**TO DO:**
Scan the records below. Copy every line in which the word "number" appears.

**DATA TO PROCESS:**

-- ==== Sys2Proof/Decode.lean ====
section
/-!
DEFINITION. The decoder, total on any parcels and any bytes, which refuses by name, and the encoder
(spec/03_encoding.md R75 to R102; spec/13_collectives.md R346). A parcel is taken as its number below 2^48.
-/
namespace Sys2Proof

/-- Why bits are no instruction (R93, R95, R346). -/
inductive Reject where
  /-- ENG 6 or 7 (R45). -/
  | badEngine
  /-- A reserved opcode slot (R93). -/
  | badOpcode
  /-- An L bit that differs from the opcode's kind (R76). -/
  | badLength
  /-- Bit 30 is 1 (R75). -/
  | bit30
  /-- A reserved or unused field is not zero (R93). -/
  | reservedBits
  /-- WAIT or SIG holds 7 (R77). -/
  | badToken
  /-- A reserved specifier (R85). -/
  | badSpecifier
  /-- A reserved type code (R87). -/
  | badType
  /-- A reserved condition (R90, R91). -/
  | badCondition
  /-- A reserved scope (R92). -/
  | badScope
  /-- A reserved shape (R89). -/
  | badShape
  /-- A reserved input type (R89). -/
  | badInputType
  /-- A field that names a mask and is not 000kkk (R81). -/
  | badMaskField
  /-- A reserved operation of VMOP (R456). -/
  | badMaskOp
  /-- A reserved OP or code of a Lantern step (R346). -/
  | badStep
  /-- The bytes end before the instruction does (R95). -/
  | shortText
  deriving DecidableEq, Repr

/-- An instruction, or the reason the bits are none. -/
abbrev Dec := Except Reject Instr

/-- Bits lo to lo + w − 1 of a number (R4). -/
def fld (p lo w : Nat) : Nat := p / 2 ^ lo % 2 ^ w

def fin32 (p lo : Nat) : Fin 32 := Fin.ofNat 32 (p / 2 ^ lo)
def fin8 (p lo : Nat) : Fin 8 := Fin.ofNat 8 (p / 2 ^ lo)
def fin64 (p lo : Nat) : Fin 64 := Fin.ofNat 64 (p / 2 ^ lo)
def bit (p lo : Nat) : Bool := fld p lo 1 = 1
def bv (w p lo : Nat) : BitVec w := BitVec.ofNat w (p / 2 ^ lo)

/-- A reserved or unused field must be zero (R93). -/
def zero (p lo w : Nat) : Except Reject Unit := if fld p lo w = 0 then .ok () else .error .reservedBits

/-- The opcode is short: L is 0 (R76). -/
def short (l : Bool) : Except Reject Unit := if l then .error .badLength else .ok ()

/-- The opcode is long: L is 1 (R76). -/
def long (l : Bool) : Except Reject Unit := if l then .ok () else .error .badLength

/-- A token code (R77). -/
def tokCode (n : Nat) : Except Reject (Option Engine) :=
  match n with
  | 0 => .ok none | 1 => .ok (some .sc) | 2 => .ok (some .ld) | 3 => .ok (some .st) | 4 => .ok (some .vx)
  | 5 => .ok (some .mx) | 6 => .ok (some .asy) | _ => .error .badToken

/-- An operand specifier (R85). -/
def spec (n : Nat) : Except Reject VSpec :=
  if n < 0x20 then .ok (.v (Fin.ofNat 32 n))
  else if n < 0x28 then .ok (.w (Fin.ofNat 8 n))
  else if n < 0x2a then .ok (.z (Fin.ofNat 2 n))
  else if n < 0x30 then .error .badSpecifier
  else if n < 0x38 then .ok (.q (Fin.ofNat 8 n))
  else .error .badSpecifier

/-- A specifier field that names a mask, 000kkk (R81). -/
def maskReg (n : Nat) : Except Reject (Fin 8) := if n < 8 then .ok (Fin.ofNat 8 n) else .error .badMaskField

/-- A floating type code (R87). -/
def fty (n : Nat) : Except Reject FTy :=
  match n with
  | 0 => .ok .f32 | 1 => .ok .bf16 | 2 => .ok .f16 | 3 => .ok .e4m3 | 4 => .ok .e5m2 | 5 => .ok .e2m1
  | 6 => .ok .e8m0 | _ => .error .badType

/-- An integer type code (R87); none is reserved. -/
def ityOf (n : Nat) : ITy :=
  match n with
  | 0 => .i32 | 1 => .ui32 | 2 => .i16 | 3 => .ui16 | 4 => .i8 | 5 => .ui8 | 6 => .i4 | _ => .ui4

def ity (p lo : Nat) : ITy := ityOf (fld p lo 3)

/-- DOM and a type code (R87). -/
def dty (dom n : Nat) : Except Reject DTy :=
  if dom = 0 then (match fty n with | .ok t => .ok (.f t) | .error e => .error e) else .ok (.i (ityOf n))

/-- A scalar condition (R90). -/
def cond (n : Nat) : Except Reject Cond :=
  match n with
  | 0 => .ok .eq | 1 => .ok .ne | 2 => .ok .lt | 3 => .ok .ge | 4 => .ok .ltu | 5 => .ok .geu | 6 => .ok .gt
  | 7 => .ok .le | 8 => .ok .gtu | 9 => .ok .leu | _ => .error .badCondition

/-- A vector condition (R91). -/
def vcond (n : Nat) : Except Reject VCond :=
  match n with
  | 0 => .ok .eq | 1 => .ok .ne | 2 => .ok .lt | 3 => .ok .le | 4 => .ok .gt | 5 => .ok .ge | 6 => .ok .unord
  | 7 => .ok .ord | _ => .error .badCondition

/-- A scope (R92). -/
def scope (n : Nat) : Except Reject Scope :=
  match n with
  | 0 => .ok .core | 1 => .ok .cluster | 2 => .ok .die | 3 => .ok .package | 4 => .ok .fabric | 5 => .ok .system
  | _ => .error .badScope

/-- A quadrant shape (R89). -/
def shape (n : Nat) : Except Reject Shape :=
  match n with
  | 0 => .ok .s11 | 1 => .ok .s12 | 2 => .ok .s21 | 3 => .ok .s22 | 4 => .ok .s14 | 5 => .ok .s24
  | _ => .error .badShape

/-- An input type (R89). -/
def inTy (n : Nat) : Except Reject InTy :=
  match n with
  | 0 => .ok .e4m3 | 1 => .ok .e5m2 | 2 => .ok .i8 | 3 => .ok .e2m1 | 4 => .ok .i4 | 5 => .ok .bf16 | 6 => .ok .f16
  | _ => .error .badInputType

/-- An operation of VMOP (R456). -/
def maskOp (n : Nat) : Except Reject MOp :=
  match n with
  | 0 => .ok .and | 1 => .ok .or | 2 => .ok .xor | 3 => .ok .andn | 4 => .ok .not | 5 => .ok .mov | 6 => .ok .set
  | 7 => .ok .clr | _ => .error .badMaskOp

/-- SPACE (R82). -/
def space (p lo : Nat) : Space :=
  match fld p lo 2 with | 0 => .loc | 1 => .acc | 2 => .clu | _ => .pkg

/-- ET (R88). -/
def etM (p lo : Nat) : EtM :=
  match fld p lo 3 with
  | 0 => .b32 | 1 => .b16 | 2 => .b16s | 3 => .b8 | 4 => .b8s | 5 => .b4 | 6 => .b4s | _ => .raw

**EXERCISE RESPONSE:**
(spec/03_encoding.md R75 to R102; spec/13_collectives.md R346). A parcel is taken as its number below 2^48.
/-- Bits lo to lo + w − 1 of a number (R4). -/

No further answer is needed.